Equívocos da Lei de Licitações
Quando se fala dos avanços da Constituição Federal
de 1988 não podemos esquecer a garantia estampada no artigo 37 de que a administração
pública direta e indireta de qualquer dos Poderes da União, dos Estados, do
Distrito Federal e dos Municípios obedecerá aos consagrados princípios de
legalidade, impessoalidade, moralidade, publicidade e eficiência. Em seu item
XXI consta a previsão legal de que ressalvados os casos especificados na
legislação, as obras, serviços, compras e alienações serão contratados mediante
processo de licitação pública que assegure igualdade de condições a todos os
concorrentes.
Somente no ano de 1993, referido artigo foi regulamentado e
surgiu a Lei 8.666 conhecida como Lei de Licitações que já sofreu 80 alterações
e possui mais de 500 projetos no Congresso tratando do assunto. Para muitos foi
uma resposta aos escândalos e denúncias de superfaturamento e favorecimentos a
empresas que prestavam serviços ao governo federal e a garantia de que nunca
mais o interesse privado suplantaria o público e o enriquecimento ilícito no
setor seria banido.
Na prática os conchavos continuaram e as exigências apenas do
critério de menor preço para decidir o vencedor do certame possibilita a
entrega de bens e serviços de péssima qualidade. Com o país transformando-se em
verdadeiro canteiro de obras em razão do PAC e outros investimentos públicos,
nos deparamos com situações assombrosas de processos licitatórios que não
contemplam, especialmente na construção civil, indicativos básicos, entre os
quais a experiência em obras semelhantes, estrutura financeira e operacional
das empresas, qualidade das obras e cumprimentos das normas técnicas e de
segurança do trabalho. Um olhar mais atento encontrará verdadeiras aberrações
de engenharia e segurança. Sem contar os materiais de péssima qualidade e a mão
de obra desqualificada utilizados como forma de reduzir custos.

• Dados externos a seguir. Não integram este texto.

/-- The step BUNDLE_PHASE_RETIRE (R309). -/
def execBundlePhaseRetire (task : Nat) (s : State) : Host.Outcome State Fault Refusal :=
  .next (match s.task? task with
    | some t =>
      if recKind t.record = 2 ∧ t.phase = .running ∧ t.done.length = t.chosen.length then
        match t.firstFailure with
        | some st => s.endTask t.id st t.body
        | none =>
          if t.phases + 1 < bunPhases (BitVec.ofNat 1280 (ofBytes t.body)) then
            if s.nodeRoom t.entry then
              (s.modTask t.id fun x => { x with phase := .waiting, phases := x.phases + 1, chosen := [], done := [] }).enterNode
                t.entry (.task t.id) (recF t.record) (some t.t0)
            else s
          else s.endTask t.id 0#32 t.body
      else s
    | none => s)

/-! ### Buffer lists (R322) -/

/-- A buffer-list entry of a packet slot (R316, R322). -/
def slotEntry (slot : BitVec 2560) (i : Nat) : BitVec 128 := slot.extractLsb' (512 + 128 * i) 128

def blBase (e : BitVec 128) : DWord := e.extractLsb' 0 64
def blLen (e : BitVec 128) : Nat := (e.extractLsb' 64 32).toNat
def blMode (e : BitVec 128) : Nat := (e.extractLsb' 96 3).toNat

/-- The first page of a range without a translation, if there is one. -/
def State.absent? (s : State) (asid : BitVec 16) (fuel va hi : Nat) : Option Nat :=
  match fuel with
  | 0 => none
  | n + 1 =>
    if hi ≤ va then none
    else match s.walk asid va with
      | .leaf l => State.absent? s asid n ((va / 2 ^ pageShift l.size + 1) * 2 ^ pageShift l.size) hi
      | .fault _ _ => some va
      | .malformed _ => some va

/-- Write back every dirty line of a range of an ASID (R322). -/
def State.writeBackRange (s : State) (asid : BitVec 16) (lo len : Nat) : State :=
  let s := (s.forceWrites asid lo len).forceWrites 0#16 lo len
  let hit (l : Line) : Bool := (l.asid == asid || l.asid == 0#16) && decide (l.va < lo + len) && decide (lo < l.va + 128)
  let t := (s.lines.filter hit).foldl State.writeBack s
  { t with lines := t.lines.map fun l => if hit l then { l with dirty := false } else l }

/-- Invalidate a range (R66, R266, R322): the range flush, and every instruction cache. -/
def State.invalidateRange (s : State) (asid : BitVec 16) (lo len : Nat) : State :=
  let t := s.flushRange asid lo len
  { t with ilines := t.ilines.filter fun l =>
      !((l.asid == asid || l.asid == 0#16) && decide (l.va < lo + len) && decide (lo < l.va + 64)) }

/-- The work of one entry (R322), if it belongs before or after the action. -/
def State.bufferWork (s : State) (asid : BitVec 16) (e : BitVec 128) (after : Bool) : State :=
  let lo := offsetOf (blBase e)
  match after, blMode e with
  | false, 1 | true, 3 => s.writeBackRange asid lo (blLen e)
  | false, 2 | true, 4 | true, 5 => s.invalidateRange asid lo (blLen e)
  | _, _ => s

/-- Whether an entry has work before or after the action. -/
def blActs (e : BitVec 128) (after : Bool) : Bool :=
  blLen e != 0 && (if after then blMode e == 3 || blMode e == 4 || blMode e == 5 else blMode e == 1 || blMode e == 2)

/-- The entries of a packet, in index order: the state, and the index of the first whose range has no translation (R322); a malformed table
entry its walk meets is logged (R264). -/
def State.bufferList (s : State) (c : Fin 17) (slot : BitVec 2560) (after : Bool) : State × Option Nat :=
  (List.range (slot.extractLsb' 12 5).toNat).foldl (fun (acc : State × Option Nat) i =>
    let e := slotEntry slot i
    match acc.2 with
    | some k => (acc.1, some k)
    | none =>
      let asid := acc.1.asidOf c
      if !blActs e after then acc
      else if windowOf (blBase e) ≠ some .global then (acc.1, some i)
      else match acc.1.absent? asid (blLen e / 65536 + 2) (offsetOf (blBase e)) (offsetOf (blBase e) + blLen e) with
        | none => (acc.1.bufferWork asid e after, none)
        | some va => (acc.1.logWalk c va, some i)) (s, none)

/-! ### Completions (R319, R321) -/

/-- The slots of a queue's rings: 2^LOG, LOG 2–12, other values 2 (R317). -/
def ringSize (log : BitVec 4) : Nat := if 2 ≤ log.toNat ∧ log.toNat ≤ 12 then 2 ^ log.toNat else 4

/-- A completion with nothing but a status. -/
def Completion.plain (status : Nat) : Completion := ⟨BitVec.ofNat 8 status, 0#32, 0#32, 0#32⟩

/-- The completion record of a packet (R321). -/
def completionWord (q : Fin 16) (idx : Nat) (slot : BitVec 2560) (k : Completion) : BitVec 256 :=
  0#64 ++ k.detail ++ k.waveid ++ k.word ++ BitVec.ofNat 32 idx ++ 0#8 ++ BitVec.ofNat 8 q.val ++ slot.extractLsb' 0 8 ++ k.status ++
    slot.extractLsb' 32 32
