-- ==== Sys2Proof/Machine/Image.lean ====
section
/-! DEFINITION. Images in a context's save arena (R37, R45, R46, R311, R326): the command die's reads and writes of the arena, the units
of the image space, and what the image of a slice, of an octet's tile state and of a presence holds, byte by byte (log 15). -/

set_option Elab.async false

namespace Sys2Proof.Machine

/-! ### The arena (R326) -/

/-- The global address of a place in a context's save arena. -/
def State.arenaVa (s : State) (c : Fin 17) (off : Nat) : Nat := offsetOf (s.ctx c).save + off

/-- Write bytes of the arena for the command die, visible to every agent at once; left out where the page cannot be written (log 15). -/
def State.writeArena (s : State) (c : Fin 17) (off : Nat) (bs : List Byte) : State :=
  let va := s.arenaVa c off
  match s.walk (s.asidOf c) va with
  | .leaf l =>
    if l.w then
      let t := s.flushRange (s.asidOf c) va bs.length
      t.physPut (t.keyOf (if l.glb then 0#16 else t.asidOf c)) (l.frame + va % 2 ^ pageShift l.size) bs
    else s
  | .fault _ _ => s
  | .malformed _ => s

/-- Read bytes of the arena for the command die, with every write to them complete; none where the page cannot be read. -/
def State.readArena (s : State) (c : Fin 17) (off n : Nat) : Option (List Byte × State) :=
  let va := s.arenaVa c off
  match s.walk (s.asidOf c) va with
  | .leaf l =>
    if l.r then
      let t := s.flushRange (s.asidOf c) va n
      some (t.physGet (t.keyOf (if l.glb then 0#16 else t.asidOf c)) (l.frame + va % 2 ^ pageShift l.size) n, t)
    else none
  | .fault _ _ => none
  | .malformed _ => none

/-- The place of a unit of the image space in the arena. -/
def unitOff (unit : Nat) : Nat := 0xC10000 + 4096 * unit

/-- The 4 KiB units of a context's image space. -/
def Ctx.imageUnits (c : Ctx) : Nat := (c.savelen.toNat - 0xC10000) / 4096

/-- The units a context's images hold. -/
def State.unitsUsed (s : State) (c : Fin 17) : List Nat :=
  (s.parks.filter fun p => p.ctx == c).flatMap (fun p => p.image.map (·.unit)) ++
  (s.presences.filter fun p => p.ctx == c).flatMap (·.units)

/-- Whether a context has room for more units. -/
def State.unitsFit (s : State) (c : Fin 17) (n : Nat) : Bool := decide ((s.unitsUsed c).length + n ≤ (s.ctx c).imageUnits)

/-- The units a save of n units takes: the lowest free ones (log 15). -/
def State.takeUnits (s : State) (c : Fin 17) (n : Nat) : List Nat :=
  let used := s.unitsUsed c
  ((List.range (used.length + n)).filter fun u => !used.contains u).take n

/-! ### Words and bits -/

/-- The lanes of a register as 16 bytes. -/
def lanesBytes (l : Lanes) : List Byte := (List.finRange 4).flatMap fun i => toBytes 4 (l.get i).toNat

/-- The lanes that stand in 16 bytes. -/
def lanesAt (bs : List Byte) (off : Nat) : Lanes := Lanes.ofFn fun i => fieldOf bs (off + 4 * i.val) 4 32

/-- A list of bits as a number, the first the lowest. -/
def bitsNum (bs : List Bool) : Nat := bs.foldr (fun b x => (if b then 1 else 0) + 2 * x) 0

/-- Bytes with zeros behind them, up to a length. -/
def padTo (n : Nat) (bs : List Byte) : List Byte := bs ++ List.replicate (n - bs.length) 0#8

/-! ### The reconvergence stack (R37) -/

/-- An entry in the saved image. -/
def StackEntry.word (e : StackEntry) : BitVec 96 :=
  e.mode ++ e.mask ++ BitVec.ofBool e.pending ++ 0#3 ++ e.pc.extractLsb' 2 54 ++ 0#2

/-- The entry an image holds; reserved bits are ignored. -/
def StackEntry.ofWord (w : BitVec 96) : StackEntry :=
  ⟨w.extractLsb' 64 32, w.extractLsb' 60 4, w.getLsbD 59, (w.extractLsb' 2 54 ++ 0#2 : BitVec 56).setWidth 64⟩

A lei que parecia tão rigorosa está sucumbindo à criatividade
criminosa que desenvolve artimanhas e técnicas para manter a corrupção e favorecimento
de grupos empresarias e políticos.
Muitas empresas entram em concorrências públicas, especialmente na
construção civil, sem o mínimo de condições e ofertam lances tão reduzidos que
depois não conseguem fazer frente ao pagamento dos trabalhadores e aquisição de
equipamentos. Outras já entram prevendo utilizar a possibilidade de aditamentos
de até 50%.
Muitas obras estão paradas ou com ritmo de construção
totalmente descabido, simplesmente porque as empresas quebraram e, em muitos
casos, sequer existem nomes e dados dos proprietários para que respondam,
inclusive na esfera criminal.
Por todo país encontramos empresas famosas, algumas
associadas em grandes conglomerados que vencem licitações bilionárias e utilizam
de expedientes como a terceirização, “quarteirização” e “quinteirização”. Não
assuste, os termos já existem!
No final do ano passado foi aprovado o relatório de uma
Comissão Especial Temporária criada pelo Senado para analisar o tema e que
promete uma mudança total da atual legislação. Mas a polêmica está longe de ser
resolvida e enquanto isso, devemos aprimorar os mecanismos de fiscalização de
todas as etapas nas obras públicas e no fornecimento de material de consumo e
permanente, caso contrário continuaremos pagando por canetas que não escrevem,
carteiras que não suportam o peso dos alunos, uniformes inservíveis e edifícios
que necessitam de reformas mesmo antes de serem inaugurados. Alguns dos
ensinamentos da vida privada devem ser utilizados na vida pública, um deles é o
de que a fugaz satisfação inicial com o preço barato é infinitamente inferir à
duradoura decepção causada por um produto ou serviço de péssima qualidade.